The team led by Sylviane Muller, who received the 2015 CNRS Medal of Innovation3, developed a family of peptides (protein fragments) that can specifically correct dysfunction of the immune system4. One of these peptides, called P1405, proved capable of delaying the development of lupus in affected mice, while preserving their immune systems’ ability to fight infective agents. Since then, phase I and II clinical trials have been carried out6 by the company ImmuPharma-France, which holds an exclusive license for the patents that protect this family of peptides, all owned by the CNRS or filed as joint property. During phase II trials, the disease regressed in 62% of patients after 3 months of treatment: this is the best result ever to have been achieved for this pathology.

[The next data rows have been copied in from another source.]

-- ==== Sys2Proof/Machine/PrkCmd.lean ====
section
/-!
DEFINITION. The pricking commands (spec/02, R44 to R66, R538), the runs of Pillow behind them (R217, R218, R233, R242), hitless patches (R56 to
R61), and the boot commit (R47).
-/
namespace Sys2Proof.Machine
open F

/-! ## Outcomes -/

/-- CODE, SECT and RECORD, DONE, and ERR for a code that is not 0 (R48, R538); the pricking interrupt where a flag that rises is enabled
(R65). -/
def State.prkStatus (s : State) (r : Rej) : State :=
  let up := (!s.on PRK_STATUS_DONE 0 && s.on PRK_IEN_DONE_IE 0) || (r.code != 0 && !s.on PRK_STATUS_ERR 0 && s.on PRK_IEN_ERR_IE 0)
  let t := s.wrs 0 [(PRK_STATUS_CODE, r.code), (PRK_STATUS_SECT, r.sect), (PRK_STATUS_RECORD, min r.ri 0xFFF), (PRK_ERRREC_RECORD, r.ri)] |>.raise PRK_STATUS_DONE 0 1
  let t := if r.code = 0 then t else (t.raise PRK_STATUS_ERR 0 1).wr PRK_ERROFS_OFS 0 r.ofs
  let t := State.edge 0 s t
  if up then t.publish 0xC00 else t

/-- The command in progress ends with an outcome. -/
def State.prkEnd (s : State) (r : Rej) : State :=
  (({ s with prkOp := none, step12 := false }).wr PRK_STATE_OP 0 0).prkStatus r

/-- The content state of a slot, and the serial of a verified image (R44, R45), in the NVM and in the registers. -/
def State.setContent (s : State) (slot v serial : Nat) : State :=
  let s := { s with nv := { s.nv with content := mset s.nv.content 0 slot v, serial := mset s.nv.serial 0 slot serial } }
  (s.wr PRK_SLOT_INFO_CONTENT slot v).wr PRK_SLOT_SERIAL_SERIAL slot serial

/-- The slot marks (R46), in the registers. -/
def State.showMarks (s : State) : State :=
  let s := [0, 1, 2].foldl (fun s i => s.wrs i [(PRK_SLOT_INFO_ACTIVE, if s.nv.active = some i then 1 else 0),
    (PRK_SLOT_INFO_FALLBACK, if s.nv.fallback = some i then 1 else 0)]) s
  s.wrs 0 [(PRK_STATE_ACTVALID, if s.nv.active.isSome then 1 else 0), (PRK_STATE_ACTIVE, s.nv.active.getD 0)]

/-- The key status in the register (R492). -/
def State.showKeys (s : State) : State :=
  let v := (List.range 4).foldl (fun m k => if s.nv.keys.any (·.1 == k) then m + 2 ^ k else m) 0
  let r := (List.range 4).foldl (fun m k => if k ∈ s.nv.revoked then m + 2 ^ k else m) 0
  s.wrs 0 [(PRK_KEYSTAT_KEYVALID, v), (PRK_KEYSTAT_REVOKED, r), (PRK_KEYSTAT_SVNMIN, s.nv.svnmin)]

/-! ## Commands -/

/-- A slot's content state. -/
def State.contentOf (s : State) (slot : Nat) : Nat := mget s.nv.content 0 slot

/-- Step 1 of a command on a slot (Tables 2.7, 2.22): 0 VERIFY, 1 COMMIT, 2 PATCH, 3 ACTIVATE, 4 ERASE, 5 SVNUP. -/
def State.step1 (s : State) (cmd slot : Nat) : Nat :=
  let c := s.contentOf slot
  if s.rd PRK_STATE_OP 0 ≠ 0 then 1
  else if (cmd = 2 || cmd = 5) && s.rd PRK_STATE_STRUCT 0 ≠ 1 then 2
  else if cmd = 5 then 0
  else if 3 ≤ slot then 3
  else if cmd = 4 then (if s.nv.active = some slot then 3 else 0)
  else if c = 0 || (cmd = 2 && c = 2) || ((cmd = 1 || cmd = 3) && c = 3) then 3 else 0

/-- Verification time of the image in a slot: at most 0.5 ms and 0.425 ms for each MB (R49). -/
def State.verifyBound (s : State) (slot : Nat) : Nat :=
  let len := min 8388608 (ofLE (s.nvmBytes (slotBase slot + 16) 4))
  usec 500 + usec 425 * len / 2 ^ 20

/-- A command of PRK_CMD other than ABORT. -/
def State.prkStart (s : State) (cmd slot : Nat) : State :=
  let r := s.step1 cmd slot
  if r ≠ 0 then s.prkStatus { code := r }
  else if cmd = 4 then
    (({ s with prkOp := some { cmd := 4, slot := slot, due := s.within (usec 35000) } }).drawn).wr PRK_STATE_OP 0 6
  else if cmd = 5 then
    ({ s with prkOp := some { cmd := 5, slot := 0, due := s.et } }).wr PRK_STATE_OP 0 8
  else
    (({ s with prkOp := some { cmd := cmd, slot := slot, due := s.within (s.verifyBound slot) } }).drawn).wr PRK_STATE_OP 0 1

/-- The jobs of the placement in force that the committed pricking has, after a patch that ends in its staging. -/
def State.unplace (s : State) : State :=
  match s.committed with
  | some cx => s.plwRecord cx { s.place with jobs := s.place.jobs.filter fun p => cx.jobs.any (·.job == p.job) }
  | none => s

/-- What a patch has staged is dropped. -/
def State.unstage (s : State) : State :=
  let s := (List.range 48).foldl (fun s e => if (s.eng e).staged then s.setEng e { s.eng e with staged := false } else s) s
  { s with patch := none, patchLeft := [] }

/-- ABORT (R63): steps 1 to 11 of a command, and patch staging. Log entry 76 (DEDUCED). -/
def State.prkAbort (s : State) : State :=
  let op := s.rd PRK_STATE_OP 0
  if op = 1 || op = 2 then
    let s := match s.plwRun with
      | some r => if r.occ < 3 then ({ s with plwRun := none }).wr PLW_STAT_BUSY 0 0 else s
      | none => s
    s.prkEnd { code := 0x38 }
  else if op = 4 then (s.unstage.unplace).prkEnd { code := 0x38 }
  else s

/-- The command bits of a write of PRK_CMD act: one bit is a command, more than one are refused (R48 step 1). -/
def State.prkTake (s : State) (l : List Nat) (slot : Nat) : State :=
  match l with
  | [] => s
  | [5] => s.prkAbort
  | [6] => s.prkStart 5 slot
  | [b] => s.prkStart b slot
  | _ => s.prkStatus { code := 2 }

/-- What a write of PRK_CMD has done in this FAB cycle is taken back, but for its status (R62). -/
def State.prkUndo (s : State) (c : PrkCyc) : State :=
  let s := ({ s with prkOp := c.op, plwRun := c.run, patch := c.patch, patchLeft := c.left }).wrs 0 [(PRK_STATE_OP, c.opr), (PLW_STAT_BUSY, b2n c.run.isSome)]
  match c.patch with
  | some im => (c.left.foldl (fun s e => s.setEng e { s.eng e with staged := true }) s).plwRecord (underlay im (s.committed.getD {})) c.place
  | none => s

/-- A write of PRK_CMD by an initiator (R48 step 1, R62, R65): SLOT is stored, and a write without a command bit does nothing more. Of two
initiators in one FAB cycle the lower is taken and the other is refused with BUSY. Log entry 85 (DESIGN CHOICE). -/
def State.prkWrite (s : State) (ini w : Nat) : State :=
  let slot := bits w 9 8
  let s := s.wr PRK_CMD_SLOT 0 slot
  let l := (List.range 7).filter (bit w)
  if l.isEmpty then s
  else
    let c : PrkCyc := ⟨s.et / 64, ini, s.prkOp, s.rd PRK_STATE_OP 0, s.plwRun, s.patch, s.patchLeft, s.place⟩
    match s.prkCyc.filter fun c => c.cyc == s.et / 64 && c.ini != ini with
    | some c =>
      if c.ini < ini then s.prkStatus { code := 1 }
      else ((({ s with prkCyc := some { c with ini := ini } }).prkUndo c).prkStatus { code := 1 }).prkTake l slot
    | none => ({ s with prkCyc := some c }).prkTake l slot

/-- KINDs a command takes (R45): 0 full, 1 patch. -/
def prkKinds (cmd : Nat) : List Nat := if cmd = 0 then [0, 1] else if cmd = 2 then [1] else [0]

/-- The content state and serial that the end of step 10 sets (R45). -/
def State.verified (s : State) (slot : Nat) (im : Image) : State := s.setContent slot (if im.kind = 1 then 3 else 2) im.serial

/-- A LOOP rejection fills the Ground report (R251). -/
def State.loopReport (s : State) (slot : Nat) (kinds : List Nat) (r : Rej) : State :=
  if r.code ≠ 0x13 then s
  else match s.steps2to8 slot kinds with
    | .ok im => let l := im.loop.getD []; ({ s with loop := l }).wr GND_STAT_LOOPLEN 0 l.length
    | .error _ => s

/-- Steps 1 to 10 of the command in progress end (R49). -/
def State.validationEnd (s : State) : State :=
  match s.prkOp with
  | none => s
  | some o =>
    if s.rd PRK_STATE_OP 0 ≠ 1 then s
    else
      let s := s.reach o.due
      match s.steps2to10 o.slot (prkKinds o.cmd) with
      | .error r =>
        (s.loopReport o.slot (prkKinds o.cmd) r).prkEnd r
      | .ok im =>
        let s := s.verified o.slot im
        let o := { o with image := some im }
        if o.cmd = 0 then s.prkEnd { code := 0 }
        else if o.cmd = 3 then
          (({ s with prkOp := some { o with due := s.within (usec 20) } }).drawn).wr PRK_STATE_OP 0 7
        else ({ s with prkOp := some o }).wr PRK_STATE_OP 0 2

/-- A write of lines that does not complete: a free number of them hold what was to be written, free bytes stand in the next, and the others are as
they were (R487). Log entry 74 (DESIGN CHOICE). -/
def State.nvmCut (s : State) (off : Nat) (l : List (BitVec 8)) : State :=
  let k := s.fresh % (l.length / 64 + 1)
  ({ s with nvm := s.nvm.wrL off (l.take (64 * k) ++ (freshBytes s.drawn.fresh 64).take (l.length - 64 * k)) }).drawn.drawn
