-- ==== Sys2Proof/Machine/Faults.lean ====
section
/-!
DEFINITION. Environment faults, clock loss, supply start and stop, the reset levels, and the FRST array (spec/20, R449 to R456; spec/21).
-/
namespace Sys2Proof.Machine
open F

/-- System fault 0x11 + i (Table 21.1). -/
def State.sysFault (s : State) (i : Nat) : State := s.setFlag 19 FRST_SYSFAULT_FLAGS 0 i

/-- An enabled Braid port is not up 10 ms after it began to train (R474). -/
def State.notrainTimeout (s : State) (b : Nat) : State :=
  s.due (s.notrainDue b) fun s =>
    let s := s.setBport b { s.bport b with notrain := none }
    if s.training b then s.sysFault 3 else s

/-! ## Clock loss -/

/-- FRST_SYSSTAT.FALLBACK (Table 21.11). -/
def State.showFallback (s : State) : State := s.wrb FRST_SYSSTAT_FALLBACK 0 (s.rd SYS_CLKSTAT_CREF 0 == 3 || s.kpllAon)

/-- The 50 MHz reference is declared lost (R475). Log entry 71 (DEDUCED). -/
def State.xtalLost (s : State) : State :=
  let s := ((s.raise SYS_CLKSTAT_XTAL_LOST 0 1).wrs 0 [(SYS_CLKSTAT_AON_LOCKED, 0), (FRST_SYSSTAT_REFOK, 0)]).sysFault 0
  let s := if s.rd SYS_CLKSTAT_CREF 0 < 2 then s.toAon else s
  if s.kpllAon then s
  else (({ s with kpll := some (s.within (usec 100), true), kpllOut := true }).drawn).wr SYS_CLKSTAT_KPLL_LOCK 0 0

/-- PLL p, 0 control or 1 core, locks (R475 to R477). After the second of a CLKRET the gating ends. -/
def State.pllLock (s : State) (p : Nat) : State :=
  let s := if p = 0 then
      (match s.cpll with
      | some (t, c) =>
        let s := s.reach t
        ({ (if s.yard.isNone then s.endPace else s) with cpll := none }).wrs 0 [(SYS_CLKSTAT_CPLL_LOCK, 1), (SYS_CLKSTAT_CREF, c)]
      | none => s.wr SYS_CLKSTAT_CPLL_LOCK 0 1)
    else
      (match s.kpll with
      | some (t, a) => ({ s.reach t with kpll := none, kpllAon := a, kpllOut := false }).wr SYS_CLKSTAT_KPLL_LOCK 0 1
      | none => ({ s with kpllOut := false }).wr SYS_CLKSTAT_KPLL_LOCK 0 1)
  let s := s.showFallback
  if s.clkret && s.cpll.isNone && s.kpll.isNone then ({ s with clkret := false, gated := false }).wr FRST_SYSSTAT_GATED 0 0 else s

/-- The control PLL loses lock with its reference present (R476). -/
def State.cpllUnlock (s : State) : State :=
  let s := ((s.raise SYS_CLKSTAT_CPLL_UNLOCK 0 1).wr SYS_CLKSTAT_CPLL_LOCK 0 0).sysFault 1
  let s := s.gateLegs.startPace
  { s with cpll := some (s.et, match s.cpll with | some (_, c) => c | none => s.rd SYS_CLKSTAT_CREF 0) }

/-- The core PLL loses lock (R476): the cores stop. -/
def State.kpllUnlock (s : State) : State :=
  let s := ((s.raise SYS_CLKSTAT_KPLL_UNLOCK 0 1).wr SYS_CLKSTAT_KPLL_LOCK 0 0).sysFault 2
  { s with kpllOut := true, kpll := some (s.et, match s.kpll with | some (_, a) => a | none => s.kpllAon) }

/-- FRST_STAT.ERR with a LASTERR (Table 21.7). -/
def State.frstErr (s : State) (code : Nat) : State := (s.raise FRST_STAT_ERR 0 1).wr FRST_STAT_LASTERR 0 code

/-- A write of CLKRET (R477). -/
def State.clkretWrite (s : State) : State :=
  if !s.on FRST_SYSSTAT_REFOK 0 || !s.on SYS_CLKSTAT_CPLL_LOCK 0 || !s.on SYS_CLKSTAT_KPLL_LOCK 0
      || (List.range 48).any (fun k => (s.leg k).st != .safe) then s.frstErr 5
  else
    let c := s.rd SYS_CLKSTAT_CREF 0
    let c := if c = 3 then ((s.committed.getD {}).clock.getD 0 0) else c
    let s := ({ s.startPace with cpll := some (s.within (usec 100), c) }).drawn
    let s := ({ s with kpll := some (s.within (usec 100), false), kpllOut := true, clkret := true }).drawn
    s.wrs 0 [(SYS_CLKSTAT_CPLL_LOCK, 0), (SYS_CLKSTAT_KPLL_LOCK, 0), (TG_DTSTAT_UNCORR, 1)]

/-- The reference has been present for 1 ms (R477). -/
def State.refokSet (s : State) : State := s.wr FRST_SYSSTAT_REFOK 0 1

/-! ## Resets of the device -/

/-- A state in which everything has been reset but what every reset of the device keeps: time, the NVM, the reset-cause record, the pins,
the record of messages, the queue, and the count of free values (R478, Table 21.2). A new key for handles is drawn (R348). -/
def State.cleared (s : State) : State :=
  let s := s.nvmLost
  { State.reset with
    pending := s.pending, et := s.et, dt0 := s.endPace.dt0, fv := s.fv + 1, wkey := s.fv, bankKey := s.bankKey, out := s.out, nvm := s.nvm, nv := s.nv,
    strapLock := s.nv.straplock, badCw := s.badCw.filter (·.1 == 4), perst := s.perst, supply := s.supply,
    regs := s.regs.filter fun p => decide (p.1 % 1024 ∈ [FRST_CAUSE_COUNT.key.val, FRST_CAUSE_CAUSE.key.val, FRST_CAUSE_LEVEL.key.val,
      PIN_VIOSTAT_G.key.val, PIN_VIOSTAT_E.key.val]) }

/-- One more entry of the reset-cause record (Table 21.9). -/
def State.resetCause (s : State) (cause level : Nat) : State :=
  (s.satAdd FRST_CAUSE_COUNT 0).wrs 0 [(FRST_CAUSE_CAUSE, cause), (FRST_CAUSE_LEVEL, level)]

/-- Registers of the supply, of the AON domain and of device time, which a device reset keeps (Table 21.2), and the count of reseeds since power-on
(R240). -/
def devKeeps : List Nat :=
  ([PWR_AUXCTL_YARDOFF, PWR_AUXCTL_STOP5, PWR_AUXCTL_STOP12, PWR_AUXCTL_AUX5EN, PWR_AUXCTL_AUX12EN, PWR_AUXSTAT_I12, PWR_AUXSTAT_I5, PWR_AUXSTAT_WERR,
    PWR_AUXSTAT_HIC12, PWR_AUXSTAT_HIC5, PWR_AUXSTAT_PG12, PWR_AUXSTAT_PG5, PWR_VIN_VIN, PWR_VIN_IIN, PWR_PIN_PIN, PWR_ENERGY_LO_ENERGY,
    PWR_ENERGY_HI_ENERGY, PWR_FAULT_FLAGS, PWR_FIEN_IE, PWR_FINFO_CODE, PWR_FINFO_VALUE, SYS_CLKSTAT_AON_LOCKED, TG_DTSTAT_STEP,
    TG_DTSTAT_UNCORR, PLW_HASHGEN_GEN] : List Field).map (·.key.val)

/-- Device reset (R478): outputs safe, 10 µs of reset, then the boot sequence at the boot-ROM step. Log entry 73 (DEDUCED). -/
def State.deviceReset (s : State) (cause : Nat) : State :=
  let t := s.cleared
  let t := { t with et := s.et + usec 10, regs := s.regs.filter fun p => decide (p.1 % 1024 ∈ devKeeps) || t.regs.any (·.1 == p.1) }
  t.resetCause cause 2

/-- A write of FRST_DEVRST (R478): PF0 is initiator 16. -/
def State.devrstWrite (s : State) (ini w : Nat) : State := if w % 2 ^ 32 = 0x9664 then s.deviceReset (if ini = 16 then 4 else 5) else s

/-! ## Supply start and stop -/

/-- Power-on reset (Table 21.2): device time starts at 0 (R293). -/
def State.powerOn (s : State) : State :=
  let t := s.cleared
  { t with dt0 := -((s.et / 64 : Nat) : Int) }

/-- VHOLD reaches the start threshold, and power-on reset is released (R449, R455, R504); the auxiliary outputs follow their enables 0.2 ms after the rails (R455). cold: VHOLD had fallen below 20 V (Table 21.9). A
device that a third PWR_RAIL keeps off waits until VHOLD has fallen below the stop threshold (R456). Log entry 69 (DEDUCED). -/
def State.supplyStart (s : State) (cold : Bool) : State :=
  let s := if cold then s.rstFields 0 [FRST_CAUSE_COUNT, FRST_CAUSE_CAUSE, FRST_CAUSE_LEVEL] else s
  if s.supply.up then s.auxShows
  else if s.supply.tsd || s.supply.railDue.isSome || (s.supply.stayOff && !cold) then s
  else
    let t := { s with et := s.et + usec 4480 }.powerOn
    ({ t with supply := { rails := s.supply.rails } }).auxShows

/-- The stop sequence begins (R451): every leg's outputs go to their safe values by the gating. -/
def State.stopWith (s : State) (cause : Nat) : State :=
  if !s.supply.up || s.supply.stopAt.isSome then s
  else
    let s := s.gateLegs
    { s with supply := { s.supply with stopAt := some (s.et + usec 20), stopCause := cause } }

/-- VHOLD falls below the stop threshold (R451). The device that stays off after a third PWR_RAIL may start again (R456). -/
def State.stopSequence (s : State) : State :=
  if s.supply.up && s.supply.stopAt.isNone then s.stopWith 2 else { s with supply := { s.supply with stayOff := false } }

/-- 20 µs on: the auxiliary outputs are off and power-on reset is asserted (R451). -/
def State.stopAuxOff (s : State) : State :=
  s.due s.supply.stopAt fun s =>
    let p := s.supply
    let t := (s.powerOn).resetCause p.stopCause 1
    { t with supply := { up := false, railDue := p.railDue, tsd := p.tsd, rails := p.rails, stayOff := p.stayOff } }

/-- An internal rail has been out of tolerance for 10 µs (R456): a restart 100 ms on, or none after the third in 1 s. -/
def State.railFault (s : State) (rail : Nat) : State :=
  if !s.supply.up || s.supply.stopAt.isSome then s
  else
    let s := s.pwrFault 5 rail
    let rs := (s.supply.rails.filter fun t => decide (s.et < t + usec 1000000)) ++ [s.et]
    let off := decide (3 ≤ rs.length)
    let s := { s with supply := { s.supply with rails := rs, stayOff := off, railDue := if off then none else some (s.et + usec 100000) } }
    s.stopWith 0x26

/-- The power die exceeds 150 °C (R456). -/
def State.thermalShutdown (s : State) (temp : Nat) : State :=
  if !s.supply.up || s.supply.stopAt.isSome then s
  else
    let s := s.pwrFault 8 temp
    ({ s with supply := { s.supply with tsd := true } }).stopWith 0x29

/-- The power die reaches 130 °C (R456). -/
def State.pwrHot (s : State) (temp : Nat) : State := s.pwrFault 6 temp

/-- The device starts again, 100 ms after PWR_RAIL or once cooled after PWR_TSD (R456). -/
def State.powerRestart (s : State) : State :=
  if s.supply.up || s.supply.stayOff then s
  else if s.supply.tsd || s.supply.railDue.isSome then
    s.due (some ((s.supply.railDue).getD s.et)) fun s => ({ s with supply := { s.supply with tsd := false, railDue := none } }).supplyStart false
  else s

/-! ## The FRST array -/

/-- A function number of Table 21.3. -/
def fnValid (f : Nat) : Bool :=
  decide (f < 0x48) || (decide (0x50 ≤ f) && decide (f < 0x98)) || (decide (0xA0 ≤ f) && decide (f < 0xD4)) || (decide (0xE0 ≤ f) && decide (f < 0x145))
    || (decide (0x150 ≤ f) && decide (f < 0x160))

/-- The number under which a function is kept: both cores of a lockstep pair are one (R480). -/
def State.fnLead (s : State) (f : Nat) : Nat :=
  if 0x150 ≤ f && f < 0x160 && s.lockstep (f - 0x150) then 0x150 + (f - 0x150) / 2 * 2 else f

def State.setFnRst (s : State) (f : Nat) (x : FnRst) : State := { s with frst := mset s.frst {} f x }

/-- The bounded unit of a function is finished (Table 21.3). -/
def State.fnDrained (s : State) (f : Nat) : Bool :=
  if 0x60 ≤ f && f < 0x90 then (s.eng (f - 0x60)).run.isNone && !s.posts.any (fun q => q.engine == f - 0x60)
  else if 0x90 ≤ f && f < 0x98 then (match (s.ltile (f - 0x90)).cur with | some w => w.phase == 5 | none => true)
  else if 0xA0 ≤ f && f < 0xD0 then (s.leg (f - 0xA0)).st == .safe
  else if f = 0x142 then s.cap.count == 0
  else if 0x150 ≤ f then (match (s.core (f - 0x150)).wait with | .host _ => false | _ => true)
  else true

/-- What drain starts: a leg stops by its rule, a waiting WFE or WAITT ends (Table 21.3). -/
def State.fnDrain (s : State) (f : Nat) : State :=
  if 0xA0 ≤ f && f < 0xD0 then s.legStopOwn (f - 0xA0)
  else if 0x150 ≤ f then
    let c := f - 0x150
    (match (s.core c).wait with
    | .host _ => s
    | _ => s.setCore c { s.core c with wait := .none })
  else s

/-- The effect of a function's reset (Table 21.3); hard: the bounded unit is discarded (R480). -/
def State.fnApply (s : State) (f : Nat) (hard : Bool) : State :=
  if f < 0x40 then s.modStop f
  else if f < 0x48 then s.spareReset (f - 0x40)
  else if f < 0x60 then s.mcReset (f - 0x50)
  else if f < 0x90 then
    let e := f - 0x60
    let s := s.leSwapAbort e
    (s.setEng e { s.eng e with rst := true, reload := none }).leFault e 11
  else if f < 0x98 then s.lesReset (f - 0x90)
  else if f < 0xD0 then (s.legStop (f - 0xA0) 0).legReset (f - 0xA0)
  else if f < 0xD4 then
    let g := f - 0xD0
    let t := s.tgReset g
    State.edge (5 + g) s (if s.on PRK_STATE_LOCKED 0 then t
      else ((List.range 16).map (16 * g + ·)).foldl (fun t n => t.rstRows regsGT n [.wl]) t)
  else if f < 0x100 then s.dmaReset (f - 0xE0)
  else if f < 0x140 then s.fnReset (f - 0x100)
  else if f < 0x142 then s.braidReset (f - 0x140)
  else if f = 0x142 then (if hard then s.loseTracked else s).capReset
  else if f = 0x143 then s.sprReset
  else if f = 0x144 then s.gndReset
  else s.coreReset (f - 0x150)

/-- The longest a reset phase takes (R479 to R481, Table 21.3). -/
def State.fnBound (s : State) (f : Nat) : Nat :=
  if f = 0x144 then 64 else if 0x150 ≤ f && s.lockstep (f - 0x150) then 820 + 128000 else usec 1000

/-- The reset phase begins. -/
def State.fnPhase (s : State) (f : Nat) (hard : Bool) : State :=
  let x := s.fnRst f
  let s := s.fnApply f hard
  (s.setFnRst f { x with phase := 2, due := some (s.within (s.fnBound f)) }).drawn

/-- Release (R479, R481): the function restarts from its committed configuration. -/
def State.fnRelease (s : State) (f : Nat) : State :=
  let s := s.setFnRst f {}
  if f < 0x40 then (if s.modOn f then s.modGo f else s)
  else if 0x50 ≤ f && f < 0x60 then (s.mainsStart (f - 0x50)).mcKick (f - 0x50)
  else if f = 0x140 || f = 0x141 then
    let b := f - 0x140
    if s.training b then s.setBport b { s.bport b with notrain := some (s.et + usec 10000) } else s
  else if 0x150 ≤ f then s.coreGo (f - 0x150)
  else s

/-- A command starts on a function: drain, or at once (R479, R480). -/
def State.fnStart (s : State) (f : Nat) (hard keep : Bool) : State :=
  let keep := keep || (s.fnRst f).phase == 3
  let s := s.setFnRst f { phase := 1, keep := keep }
  if hard then s.fnPhase f true
  else
    let s := s.fnDrain f
    if s.fnDrained f then s.fnPhase f false else s

/-- GO of FRST_CMD (R479 to R483): ACTION 1 RESET, 2 HRESET, 3 HOLD, 4 HHOLD, 5 RELEASE. One command is taken in a FAB cycle (R482). Log entry 72 (DEDUCED). -/
def State.frstCmd (s : State) (ini f0 act : Nat) : State :=
  let f := s.fnLead f0
  let x := s.fnRst f
  let took (s : State) : State := ({ s with frstAt := some (s.et / 64) }).wrs 0 [(FRST_STAT_INIT, ini), (FRST_STAT_FUNC, f0)]
  if s.rd PRK_STATE_OP 0 = 3 then s.frstErr 2
  else if !fnValid f0 || act = 0 || 5 < act then s.frstErr 1
  else if s.frstAt = some (s.et / 64) then s.frstErr 3
  else if x.phase = 1 || x.phase = 2 then
    if x.phase = 1 && (act = 2 || act = 4) then (took (s.setFnRst f { x with keep := decide (act = 4) })).fnPhase f true
    else if !x.keep && (act = 3 || act = 4) then took (s.setFnRst f { x with keep := true })
    else s.frstErr 3
  else if act = 5 then (if x.phase = 3 then (took s).fnRelease f else s.frstErr 4)
  else (took s).fnStart f (act = 2 || act = 4) (act = 3 || act = 4)

/-- The bounded unit of a draining function has finished (R479). -/
def State.fnDrainEnd (s : State) (f0 : Nat) : State :=
  let f := s.fnLead f0
  if (s.fnRst f).phase = 1 && s.fnDrained f then s.fnPhase f false else s

/-- The reset phase of a function ends: held or released (R479, R481). pass: the groups that detected both injections in the comparator
test of a pair reset (R480). An engine's ends with its reload (R142), or, held, with its fallback. -/
def State.fnResetEnd (s : State) (f0 pass : Nat) : State :=
  let f := s.fnLead f0
  let x := s.fnRst f
  if x.phase ≠ 2 then s
  else if 0x60 ≤ f && f < 0x90 then
    let e := s.eng (f - 0x60)
    if x.keep then (if e.reload.isSome then s.setFnRst f { phase := 3, keep := true } else s)
    else if e.reload.isNone && !e.rst then s.setFnRst f {} else s
  else
    s.due x.due fun s =>
      let s := if 0x150 ≤ f && s.lockstep (f - 0x150) then s.cmpResult ((f - 0x150) / 2) pass else s
      if x.keep then s.setFnRst f { phase := 3, keep := true } else s.fnRelease f

/-- FRST_HELDj (R481): functions held or in reset. -/
def State.frstHeld (s : State) (j : Nat) : Nat :=
  (List.range 32).foldl (fun m i => if fnValid (32 * j + i) && s.fnHeld (s.fnLead (32 * j + i)) then m + 2 ^ i else m) 0

/-- FRST_STAT.BUSY: a command is in drain or reset. -/
def State.frstBusy (s : State) : Bool := s.frst.any fun p => p.2.phase == 1 || p.2.phase == 2

end Sys2Proof.Machine
end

Following these successes, ImmuPharma-France launched its pivotal phase III trial. In the same way as during the phase IIb trials, the candidate drug will be administered under double-blind conditions once a month by the subcutaneous route, at a rate of 200 µg per injection, but the duration of treatment will be extended to a year, as opposed to 3 months previously. Two hundred patients will be included in this trial, spread across 45 centers (10 in the US and 35 in Europe7). The first patients will be recruited in the US by the end of 2015. In Europe, the trial should be starting in mid-January in the first centers, which include those in France. Recruitment should be completed by mid-2016 and the final results are anticipated at the end of 2017.
The first Investigators’ Meeting for the phase III trial took place on December 11 and 12 in Paris, and involved around a hundred American and European physicians.
Once this final phase of clinical trials is completed, and provided the results confirm those of phase IIb, LupuzorTM could be put on the market and subsequently play a central role in the treatment of patients with lupus.
According to preclinical findings, LupuzorTM may also be effective in other chronic autoimmune pathologies, such as Sjögren’s syndrome (dry eye syndrome) or Crohn’s disease (an autoimmune disease that causes chronic intestinal inflammation). Fundamental studies on these promising leads are now underway in Sylviane Muller’s laboratory.